/-- The digest a comparison takes: the last DMA digest or a hallmark, with its length, or none (R216). -/
def State.compareOperand (s : State) : Option (List Byte) :=
  if s.getF F.ASSAY_CMP_CTL_SOURCE = 1 then some (s.hallmark (s.getF F.ASSAY_CMP_CTL_HM))
  else if s.getF F.ASSAY_DMA_CTL_INVALID = 1 ∨ s.getF F.ASSAY_DMA_CTL_DONE = 0 then none
  else some (((upto 8).flatMap (fun k => leBytes 8 (s.getN (R.ASSAY_DIGEST + 8 * k)))).take (digestLen s.assay.alg))

/-- ASSAY_CMP_CTL.GO (R216). -/
def execAssayCompareGo (s : State) : Res :=
  .next (match s.compareOperand with
    | none => (((s.stat F.ASSAY_CMP_CTL_STATUS 0x5050).setN R.ASSAY_CMP_RESULT 0).addN R.ASSAY_LENGTH_FAIL 1).assayErr 0 0x5050 0
    | some d =>
      let x := ((upto 8).flatMap (fun k => leBytes 8 (s.getN (R.ASSAY_EXPECT + 8 * k)))).take d.length
      (s.stat F.ASSAY_CMP_CTL_STATUS 0).setN R.ASSAY_CMP_RESULT
        (if d = x then 0x6C93A55A936C5AA5 else 0x936C5AA56C93A55A))

end Sys2Proof.Machine
end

________

**Task instructions:**
Repeat the lines above, from the one containing "else some (((upto" to the final line, word for word and with nothing else.

**Written answer:**
  else some (((upto 8).flatMap (fun k => leBytes 8 (s.getN (R.ASSAY_DIGEST + 8 * k)))).take (digestLen s.assay.alg))

/-- ASSAY_CMP_CTL.GO (R216). -/
def execAssayCompareGo (s : State) : Res :=
  .next (match s.compareOperand with
    | none => (((s.stat F.ASSAY_CMP_CTL_STATUS 0x5050).setN R.ASSAY_CMP_RESULT 0).addN R.ASSAY_LENGTH_FAIL 1).assayErr 0 0x5050 0
    | some d =>
      let x := ((upto 8).flatMap (fun k => leBytes 8 (s.getN (R.ASSAY_EXPECT + 8 * k)))).take d.length
      (s.stat F.ASSAY_CMP_CTL_STATUS 0).setN R.ASSAY_CMP_RESULT
        (if d = x then 0x6C93A55A936C5AA5 else 0x936C5AA56C93A55A))

end Sys2Proof.Machine
end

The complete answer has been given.